### [Task item]
How many lines in the records below contain the word "hpad"? Answer with the number only.

(Stored items)

- - - - -

/-- PROGRAM after a short read (43_workflow.md R138): `tail` is what the full pages left. -/
theorem programBody_short (g : PagesGiven s openPins idPins dirPins eraseSegs pageSegs)
    (hq : pageSegs.length < 8192) {r : Nat} (hr : r < 264)
    (hlen : s.env.stream.length = 264 * pageSegs.length + r)
    {rest : List TxAnswer} {srest : List StreamAnswer} {tail : List Byte}
    (htail : s.env.stream.drop (264 * pageSegs.length) = tail)
    (ha : s.env.answers = yes (pagesPins openPins idPins dirPins eraseSegs pageSegs) ++ rest)
    (hs : s.env.streamAnswers = List.replicate (pageSegs.length + 1) .ok ++ srest) :
    ∃ t bytes, bytes.length = 4 ∧ Sampled s.params idPins 1 bytes ∧
      (programBody s = (programFinish t).andThen fun _ s => programClose s) ∧
      Underway s t (pagesCalls s idPins bytes eraseSegs pageSegs ++ [.streamRead 264 (.ok tail)])
        rest srest pageSegs.length ∧
      t.env.stream = [] ∧ t.flow.pStop = some (BitVec.ofNat 13 pageSegs.length) ∧
      t.flow.k = BitVec.ofNat 9 tail.length ∧
      (∃ buf, t.flow.pagebuf = memWrite buf 0 tail) ∧
      t.view = ⟨some (idleByte s.params), false⟩ := by
  rw [List.replicate_add, List.append_assoc] at hs
  obtain ⟨t1, bytes, hb, hsam, hx1, hu, st1, -, -, v1⟩ := programBody_pages g ha hs
  rw [htail] at st1
  have hshort : t1.env.stream.length < 264 := by
    rw [st1, ← htail, List.length_drop]
    omega
  obtain ⟨n, hn⟩ : ∃ n, 8192 - pageSegs.length = n + 1 := ⟨8191 - pageSegs.length, by omega⟩
  obtain ⟨t, hx, w, st, sa, d, hh, l, ps, hk, hbuf, v⟩ := pageLoop_short n t1 srest hshort
    hu.streamAnswers
  rw [st1] at w hk hbuf
  refine ⟨t, bytes, hb, hsam, ?_, hu.trans w sa hh d l, st, ?_, hk,
    ⟨_, hbuf⟩, v.trans v1⟩
  · rw [hx1, hn, hx, Res.ok_andThen]
  · rw [ps, ← hn, Nat.sub_sub_self hq.le]

/-- PROGRAM after a short read of some bytes and a further read of none: the padded page is left to
write (43_workflow.md R139). -/
theorem programBody_padded (g : PagesGiven s openPins idPins dirPins eraseSegs pageSegs)
    (hq : pageSegs.length < 8192) {r : Nat} (hr : r < 264) (hpos : 0 < r)
    (hlen : s.env.stream.length = 264 * pageSegs.length + r)
    {rest : List TxAnswer} {srest : List StreamAnswer} {tail : List Byte}
    (htail : s.env.stream.drop (264 * pageSegs.length) = tail)
    (ha : s.env.answers = yes (pagesPins openPins idPins dirPins eraseSegs pageSegs) ++ rest)
    (hs : s.env.streamAnswers = List.replicate (pageSegs.length + 2) .ok ++ srest) :
    ∃ t bytes, bytes.length = 4 ∧ Sampled s.params idPins 1 bytes ∧
      (programBody s = (programPage (tail ++ List.replicate (264 - r) s.params.padByte)
        (BitVec.ofNat 13 pageSegs.length) t).andThen fun _ s => programClose s) ∧
      Underway s t (pagesCalls s idPins bytes eraseSegs pageSegs
        ++ [.streamRead 264 (.ok tail), .streamRead 264 (.ok [])]) rest srest pageSegs.length ∧
      t.env.stream = [] ∧ t.view = ⟨some (idleByte s.params), false⟩ := by
  have htlen : tail.length = r := by
    rw [← htail, List.length_drop]
    omega
  rw [List.replicate_succ', List.append_assoc] at hs
  obtain ⟨t1, bytes, hb, hsam, hx1, hu, st1, ps1, hk1, ⟨buf, hbuf⟩, v1⟩ :=
    programBody_short g hq hr hlen htail ha hs
  obtain ⟨t, hx, w, st, sa, d, hh, l, v⟩ := programFinish_padded t1 tail buf _ srest
    (List.ne_nil_of_length_pos (by omega)) (by omega) st1 hu.streamAnswers ps1 hk1 hbuf
  refine ⟨t, bytes, hb, hsam, ?_, ?_, st, v.trans v1⟩
  · rw [hx1, hx, htlen, hu.params]
  · simpa using hu.trans w sa hh d l

/-- The calls from the last full page to the last page: the short read where a page index is left,
the further read, and the padded page (43_workflow.md R139). -/
def finalCalls (s : State) (q r : Nat) (finalSegs : List (List Byte)) : List Event :=
  (if q < 8192 then [.streamRead 264 (.ok (s.env.stream.drop (264 * q)))] else [])
    ++ [.streamRead 264 (.ok [])]
    ++ (finalSegs.map (pageEvents s.params
        (s.env.stream.drop (264 * q) ++ List.replicate (264 - r) s.params.padByte)
        (BitVec.ofNat 13 q))).flatten

/-- PROGRAM when the whole stream is written: the closing direction is left. The stream ends with a
short read, of no byte or of some, or with the last page of the device. -/
theorem programBody_written (g : PagesGiven s openPins idPins dirPins eraseSegs pageSegs) {r : Nat}
    (hr : r < 264) (hlen : s.env.stream.length = 264 * pageSegs.length + r)
    {finalSegs : List (List Byte)} (hf : finalSegs.length = if r = 0 then 0 else 1)
    (hcap : pageSegs.length + finalSegs.length ≤ 8192)
    (hready : ∀ p ∈ finalSegs, ReadyAfter s.params 274 s.params.writeTimeout p)
    {rest : List TxAnswer} {srest : List StreamAnswer}
    (ha : s.env.answers =
      yes (pagesPins openPins idPins dirPins eraseSegs pageSegs ++ finalSegs.flatten) ++ rest)
    (hs : s.env.streamAnswers =
      List.replicate ((if pageSegs.length < 8192 then pageSegs.length + 1 else pageSegs.length) + 1)
        .ok ++ srest) :
    ∃ t bytes, bytes.length = 4 ∧ Sampled s.params idPins 1 bytes ∧
      programBody s = programClose t ∧
      Underway s t (pagesCalls s idPins bytes eraseSegs pageSegs
        ++ finalCalls s pageSegs.length r finalSegs) rest srest
        (pageSegs.length + finalSegs.length) ∧ t.env.stream = [] := by
  rw [yes_append, List.append_assoc] at ha
  rw [List.replicate_succ', List.append_assoc] at hs
  generalize htail : s.env.stream.drop (264 * pageSegs.length) = tail
  have htlen : tail.length = r := by
    rw [← htail, List.length_drop]
    omega
  by_cases hq : pageSegs.length < 8192
  · rw [if_pos hq] at hs
    by_cases h0 : r = 0
    · rw [if_pos h0] at hf
      obtain rfl := List.eq_nil_of_length_eq_zero hf
      obtain ⟨t1, bytes, hb, hsam, hx1, hu, st1, -, hk1, -⟩ :=
        programBody_short g hq hr hlen htail ha hs
      obtain ⟨t, hx, w, st, sa, d, hh, l⟩ := programFinish_plain t1 srest st1 hu.streamAnswers
        (.inr (by rw [hk1, htlen, h0]; rfl))
      refine ⟨t, bytes, hb, hsam, by rw [hx1, hx, Res.ok_andThen], ?_, st⟩
      simpa [finalCalls, hq, htail] using hu.trans w sa hh d l
    · rw [if_neg h0] at hf
      obtain ⟨seg, rfl⟩ := List.length_eq_one_iff.1 hf
      rw [← List.append_assoc, ← List.replicate_succ'] at hs
      obtain ⟨t1, bytes, hb, hsam, hx1, hu, st1, -⟩ :=
        programBody_padded g hq hr (Nat.pos_of_ne_zero h0) hlen htail ha hs
      have hpad : (tail ++ List.replicate (264 - r) s.params.padByte).length = 264 := by
        rw [List.length_append, List.length_replicate]
        omega
      obtain ⟨t, hx, w, l, d, hh, -, st, sa, -⟩ := programPage_went _ hpad
        (BitVec.ofNat 13 pageSegs.length) t1 seg rest
        (by rw [hu.params]; exact hready seg (by simp)) (by rw [hu.went.answers]; simp)
      refine ⟨t, bytes, hb, hsam, by rw [hx1, hx, Res.ok_andThen], ⟨?_, sa.trans hu.streamAnswers,
        hh.trans hu.handle, d.trans hu.wireDir, l⟩, st.trans st1⟩
      have := hu.went.trans w
      rw [hu.params] at this
      simpa [finalCalls, hq, htail] using this
  · rw [if_neg hq] at hs
    have h0 : r = 0 := by
      by_contra h0
      rw [if_neg h0] at hf
      omega
    rw [if_pos h0] at hf
    obtain rfl := List.eq_nil_of_length_eq_zero hf
    obtain ⟨t1, bytes, hb, hsam, hx1, hu, st1, ps1⟩ :=
      programBody_full g (le_antisymm g.capacity (not_lt.1 hq)) ha hs
    obtain ⟨t, hx, w, st, sa, d, hh, l⟩ := programFinish_plain t1 srest
      (by rw [st1, htail]; exact List.eq_nil_of_length_eq_zero (htlen.trans h0)) hu.streamAnswers
      (.inl ps1)
    refine ⟨t, bytes, hb, hsam, by rw [hx1, hx, Res.ok_andThen], ?_, st⟩
    simpa [finalCalls, hq] using hu.trans w sa hh d l

/-- The further read finds bytes (43_workflow.md R139, R141). -/
theorem programFinish_oversize {s : State} {srest : List StreamAnswer} (hs : s.env.stream ≠ [])
    (h : s.env.streamAnswers = .ok :: srest) :
    ∃ t, programFinish s = .err .oversize t ∧
      Broke s t [.streamRead 264 (.ok (s.env.stream.take 264))] s.env.answers s.handle s.wireDir
        s.lastPage := by
  obtain ⟨t, hx, w, -, -, d, hh, l, -⟩ := streamRead_went h
  have hpos : (s.env.stream.take 264).length > 0 := by
    rw [List.length_take]
    have := List.length_pos_iff.2 hs
    omega
  refine ⟨t, ?_, w.trace, w.answers, hh, d, l⟩
  rw [programFinish, hx]
  exact if_pos hpos

/-- The read after the full pages fails, that of the page loop or, after the last page of the
device, the further one (43_workflow.md R141). -/
theorem programBody_streamBroke (g : PagesGiven s openPins idPins dirPins eraseSegs pageSegs)
    {e : Payload} {lost : Nat} {rest : List TxAnswer} {srest : List StreamAnswer}
    (ha : s.env.answers = yes (pagesPins openPins idPins dirPins eraseSegs pageSegs) ++ rest)
    (hs : s.env.streamAnswers = List.replicate pageSegs.length .ok ++ (.err e lost :: srest)) :
    ∃ u bytes, bytes.length = 4 ∧ Sampled s.params idPins 1 bytes ∧
      programBody s = .err (.stream e) u ∧
      Broke s u (pagesCalls s idPins bytes eraseSegs pageSegs ++ [.streamRead 264 (.err e)]) rest
        .opened (some (programDirection s.params)) (lastOf pageSegs.length) := by
  by_cases hq : pageSegs.length < 8192
  · obtain ⟨n, hn⟩ : ∃ n, 8192 - pageSegs.length = n + 1 := ⟨8191 - pageSegs.length, by omega⟩
    obtain ⟨t, bytes, hb, hsam, hx, hu, -⟩ := programBody_pages g ha hs
    obtain ⟨u, hl, b⟩ := pageLoop_streamBroke n t e lost srest hu.streamAnswers
    rw [hu.went.answers] at b
    exact ⟨u, bytes, hb, hsam, Res.err_of_andThen hx (hn ▸ hl), hu.broke b⟩
  · obtain ⟨t, bytes, hb, hsam, hx, hu, -⟩ :=
      programBody_full g (le_antisymm g.capacity (not_lt.1 hq)) ha hs
    obtain ⟨u, hl, b⟩ := programFinish_streamBroke t e lost srest hu.streamAnswers
    rw [hu.went.answers] at b
    exact ⟨u, bytes, hb, hsam, Res.err_of_andThen hx hl, hu.broke b⟩

end
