-- ==== Sys2Proof/Machine/Flags.lean ====
section
/-!
DEFINITION. The flag register P and every flag and result computation of the instructions
(spec/10_state.md R26 to R36, spec/41_arithmetic.md, 42_shift_rotate.md, 43_compare.md).
-/

namespace Sys2Proof.Machine

/-- The eight named bits of P (R26, R27). -/
inductive Flag where
  | c
  | z
  | i
  | d
  | b
  | u
  | v
  | n
  deriving DecidableEq, Repr

/-- Bit positions of P (R27, D1). -/
def Flag.bit : Flag → Nat
  | .c => 0
  | .z => 1
  | .i => 2
  | .d => 3
  | .b => 4
  | .u => 5
  | .v => 6
  | .n => 7

/-- The mask of one flag in P. -/
def Flag.mask (f : Flag) : Byte := 1#8 <<< f.bit

/-- `get_flag(bit)` on a status byte (R36). -/
def getFlag (f : Flag) (p : Byte) : Bool := p.getLsbD f.bit

/-- `set_flag(bit, value)` on a status byte, with no other side effect (R36). -/
def setFlag (f : Flag) (v : Bool) (p : Byte) : Byte :=
  if v then p ||| f.mask else p &&& ~~~f.mask

/-- `P.f` read from the state (R10). -/
def State.flag (s : State) (f : Flag) : Bool := getFlag f s.p

/-- `P.f <- v` (R10). -/
def State.setFlag (s : State) (f : Flag) (v : Bool) : State := s.setP (Machine.setFlag f v s.p)

/-- `SetZN(v)` on a status byte: Z iff v = 0, N is bit 7 of v (R10). -/
def setZN (v : Byte) (p : Byte) : Byte := setFlag .n v.msb (setFlag .z (v == 0x00#8) p)

/-- `SetZN(v)` (R10). -/
def State.setZN (s : State) (v : Byte) : State := s.setP (Machine.setZN v s.p)

/-! ## Add and subtract (R142, R143) -/

/-- `sum <- A + m + P.C`, a natural number 0 to 511 (R142). -/
def addSum (a m : Byte) (carry : Bool) : Nat := a.toNat + m.toNat + carry.toNat

/-- `r <- sum & 0xFF` (R142). -/
def addResult (a m : Byte) (carry : Bool) : Byte := BitVec.ofNat 8 (addSum a m carry)

/-- `P.C <- (sum > 0xFF)` (R142). -/
def addCarry (a m : Byte) (carry : Bool) : Bool := decide (addSum a m carry > 0xFF)

/-- `P.V <- ((~(A ^ m)) & (A ^ r))[7]` (R142). -/
def addOverflow (a m : Byte) (carry : Bool) : Bool :=
  (~~~(a ^^^ m) &&& (a ^^^ addResult a m carry)).msb

/-- The status byte after adding `m` to `a` with `carry` (R142): C, V, Z and N written. -/
def addFlags (a m : Byte) (carry : Bool) (p : Byte) : Byte :=
  setZN (addResult a m carry) (setFlag .v (addOverflow a m carry) (setFlag .c (addCarry a m carry) p))

/-- SBC adds the complement of its operand (R143). -/
def subtrahend (m : Byte) : Byte := m ^^^ 0xFF#8

/-! ## Bit test and compare (R147, R170) -/

/-- The status byte after BIT: Z from `A & m`, V from `m[6]`, N from `m[7]` (R147). -/
def bitFlags (a m : Byte) (p : Byte) : Byte :=
  setFlag .n (m.getLsbD 7) (setFlag .v (m.getLsbD 6) (setFlag .z ((a &&& m) == 0x00#8) p))

/-- The status byte after comparing `r` with `m`: C iff r >= m unsigned, Z iff equal, N is bit 7 of
the difference (R170 to R172). -/
def compareFlags (r m : Byte) (p : Byte) : Byte :=
  setFlag .n (r - m).msb (setFlag .z (r == m) (setFlag .c (decide (m.toNat ≤ r.toNat)) p))

/-! ## Shifts and rotates (R160 to R163): a result and the bit shifted out -/

/-- ASL's result (R160). -/
def aslResult (m : Byte) : Byte := m <<< 1

/-- LSR's result (R161). -/
def lsrResult (m : Byte) : Byte := m >>> 1

/-- ROL's result: the old carry enters bit 0 (R162). -/
def rolResult (carry : Bool) (m : Byte) : Byte := (m <<< 1) ||| (BitVec.ofBool carry).setWidth 8

/-- ROR's result: the old carry enters bit 7 (R163). -/
def rorResult (carry : Bool) (m : Byte) : Byte :=
  (m >>> 1) ||| ((BitVec.ofBool carry).setWidth 8 <<< 7)

/-- The bit a left shift moves out: `m[7]` (R160, R162). -/
def leftCarry (m : Byte) : Bool := m.getLsbD 7

/-- The bit a right shift moves out: `m[0]` (R161, R163). -/
def rightCarry (m : Byte) : Bool := m.getLsbD 0

/-- The status byte after a shift with result `r` and bit moved out `out`: C, Z and N written. -/
def shiftFlags (r : Byte) (out : Bool) (p : Byte) : Byte := setZN r (setFlag .c out p)

/-! ## Whole-byte copies of P -/

/-- The copy PHP and BRK push: B = 1, U = 1 (R191, R221). -/
def softwarePushedP (p : Byte) : Byte := p ||| 0x30#8

/-- The copy IRQ and NMI push: B = 0, U = 1 (R233). -/
def hardwarePushedP (p : Byte) : Byte := (p &&& 0xEF#8) ||| 0x20#8

/-- What PLP and RTI make of a pulled byte: B cleared, U set (R193, R203). -/
def pulledP (v : Byte) : Byte := (v &&& 0xEF#8) ||| 0x20#8

end Sys2Proof.Machine
end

- - - - -

### [Answer to this problem]
2